======== Records provided
-- ==== Sys2Proof/Laws/State.lean ====
section
/-! SUPPORT. Laws/State.lean: one lemma for each field under each update of the engines' part of the state, and what each named read
gives after each named write. -/

namespace Sys2Proof.Machine

variable (s : Dev)

@[simp] theorem Dev.setNow_fresh (t : U64) : (s.setNow t).fresh = s.fresh := rfl
@[simp] theorem Dev.setNow_obj (t : U64) : (s.setNow t).obj = s.obj := rfl
@[simp] theorem Dev.setNow_copies (t : U64) : (s.setNow t).copies = s.copies := rfl
@[simp] theorem Dev.setNow_windows (t : U64) : (s.setNow t).windows = s.windows := rfl
@[simp] theorem Dev.setNow_mem (t : U64) : (s.setNow t).mem = s.mem := rfl
@[simp] theorem Dev.setNow_xl (t : U64) : (s.setNow t).xl = s.xl := rfl
@[simp] theorem Dev.setNow_cmd (t : U64) : (s.setNow t).cmd = s.cmd := rfl
@[simp] theorem Dev.setNow_svc (t : U64) : (s.setNow t).svc = s.svc := rfl
@[simp] theorem Dev.setNow_shf (t : U64) : (s.setNow t).shf = s.shf := rfl
@[simp] theorem Dev.setNow_relays (t : U64) : (s.setNow t).relays = s.relays := rfl
@[simp] theorem Dev.setNow_fab (t : U64) : (s.setNow t).fab = s.fab := rfl
@[simp] theorem Dev.setNow_eventLog (t : U64) : (s.setNow t).eventLog = s.eventLog := rfl
@[simp] theorem Dev.setNow_eventsOut (t : U64) : (s.setNow t).eventsOut = s.eventsOut := rfl
@[simp] theorem Dev.setNow_reply (t : U64) : (s.setNow t).reply = s.reply := rfl
@[simp] theorem Dev.setNow_resetDue (t : U64) : (s.setNow t).resetDue = s.resetDue := rfl

@[simp] theorem Dev.setObj_now (a v : Nat) : (s.setObj a v).now = s.now := rfl
@[simp] theorem Dev.setObj_fresh (a v : Nat) : (s.setObj a v).fresh = s.fresh := rfl
@[simp] theorem Dev.setObj_copies (a v : Nat) : (s.setObj a v).copies = s.copies := rfl
@[simp] theorem Dev.setObj_windows (a v : Nat) : (s.setObj a v).windows = s.windows := rfl
@[simp] theorem Dev.setObj_mem (a v : Nat) : (s.setObj a v).mem = s.mem := rfl
@[simp] theorem Dev.setObj_xl (a v : Nat) : (s.setObj a v).xl = s.xl := rfl
@[simp] theorem Dev.setObj_cmd (a v : Nat) : (s.setObj a v).cmd = s.cmd := rfl
@[simp] theorem Dev.setObj_svc (a v : Nat) : (s.setObj a v).svc = s.svc := rfl
@[simp] theorem Dev.setObj_shf (a v : Nat) : (s.setObj a v).shf = s.shf := rfl
@[simp] theorem Dev.setObj_relays (a v : Nat) : (s.setObj a v).relays = s.relays := rfl
@[simp] theorem Dev.setObj_fab (a v : Nat) : (s.setObj a v).fab = s.fab := rfl
@[simp] theorem Dev.setObj_eventLog (a v : Nat) : (s.setObj a v).eventLog = s.eventLog := rfl
@[simp] theorem Dev.setObj_eventsOut (a v : Nat) : (s.setObj a v).eventsOut = s.eventsOut := rfl
@[simp] theorem Dev.setObj_reply (a v : Nat) : (s.setObj a v).reply = s.reply := rfl
@[simp] theorem Dev.setObj_resetDue (a v : Nat) : (s.setObj a v).resetDue = s.resetDue := rfl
================
**Problem requirements**
Beginning at the top of the entries above, output each line exactly, and end with the line in which "v).shf = s.shf := rfl" appears.

**Answer to this task**
-- ==== Sys2Proof/Laws/State.lean ====
section
/-! SUPPORT. Laws/State.lean: one lemma for each field under each update of the engines' part of the state, and what each named read
gives after each named write. -/

namespace Sys2Proof.Machine

variable (s : Dev)

@[simp] theorem Dev.setNow_fresh (t : U64) : (s.setNow t).fresh = s.fresh := rfl
@[simp] theorem Dev.setNow_obj (t : U64) : (s.setNow t).obj = s.obj := rfl
@[simp] theorem Dev.setNow_copies (t : U64) : (s.setNow t).copies = s.copies := rfl
@[simp] theorem Dev.setNow_windows (t : U64) : (s.setNow t).windows = s.windows := rfl
@[simp] theorem Dev.setNow_mem (t : U64) : (s.setNow t).mem = s.mem := rfl
@[simp] theorem Dev.setNow_xl (t : U64) : (s.setNow t).xl = s.xl := rfl
@[simp] theorem Dev.setNow_cmd (t : U64) : (s.setNow t).cmd = s.cmd := rfl
@[simp] theorem Dev.setNow_svc (t : U64) : (s.setNow t).svc = s.svc := rfl
@[simp] theorem Dev.setNow_shf (t : U64) : (s.setNow t).shf = s.shf := rfl
@[simp] theorem Dev.setNow_relays (t : U64) : (s.setNow t).relays = s.relays := rfl
@[simp] theorem Dev.setNow_fab (t : U64) : (s.setNow t).fab = s.fab := rfl
@[simp] theorem Dev.setNow_eventLog (t : U64) : (s.setNow t).eventLog = s.eventLog := rfl
@[simp] theorem Dev.setNow_eventsOut (t : U64) : (s.setNow t).eventsOut = s.eventsOut := rfl
@[simp] theorem Dev.setNow_reply (t : U64) : (s.setNow t).reply = s.reply := rfl
@[simp] theorem Dev.setNow_resetDue (t : U64) : (s.setNow t).resetDue = s.resetDue := rfl

@[simp] theorem Dev.setObj_now (a v : Nat) : (s.setObj a v).now = s.now := rfl
@[simp] theorem Dev.setObj_fresh (a v : Nat) : (s.setObj a v).fresh = s.fresh := rfl
@[simp] theorem Dev.setObj_copies (a v : Nat) : (s.setObj a v).copies = s.copies := rfl
@[simp] theorem Dev.setObj_windows (a v : Nat) : (s.setObj a v).windows = s.windows := rfl
@[simp] theorem Dev.setObj_mem (a v : Nat) : (s.setObj a v).mem = s.mem := rfl
@[simp] theorem Dev.setObj_xl (a v : Nat) : (s.setObj a v).xl = s.xl := rfl
@[simp] theorem Dev.setObj_cmd (a v : Nat) : (s.setObj a v).cmd = s.cmd := rfl
@[simp] theorem Dev.setObj_svc (a v : Nat) : (s.setObj a v).svc = s.svc := rfl
@[simp] theorem Dev.setObj_shf (a v : Nat) : (s.setObj a v).shf = s.shf := rfl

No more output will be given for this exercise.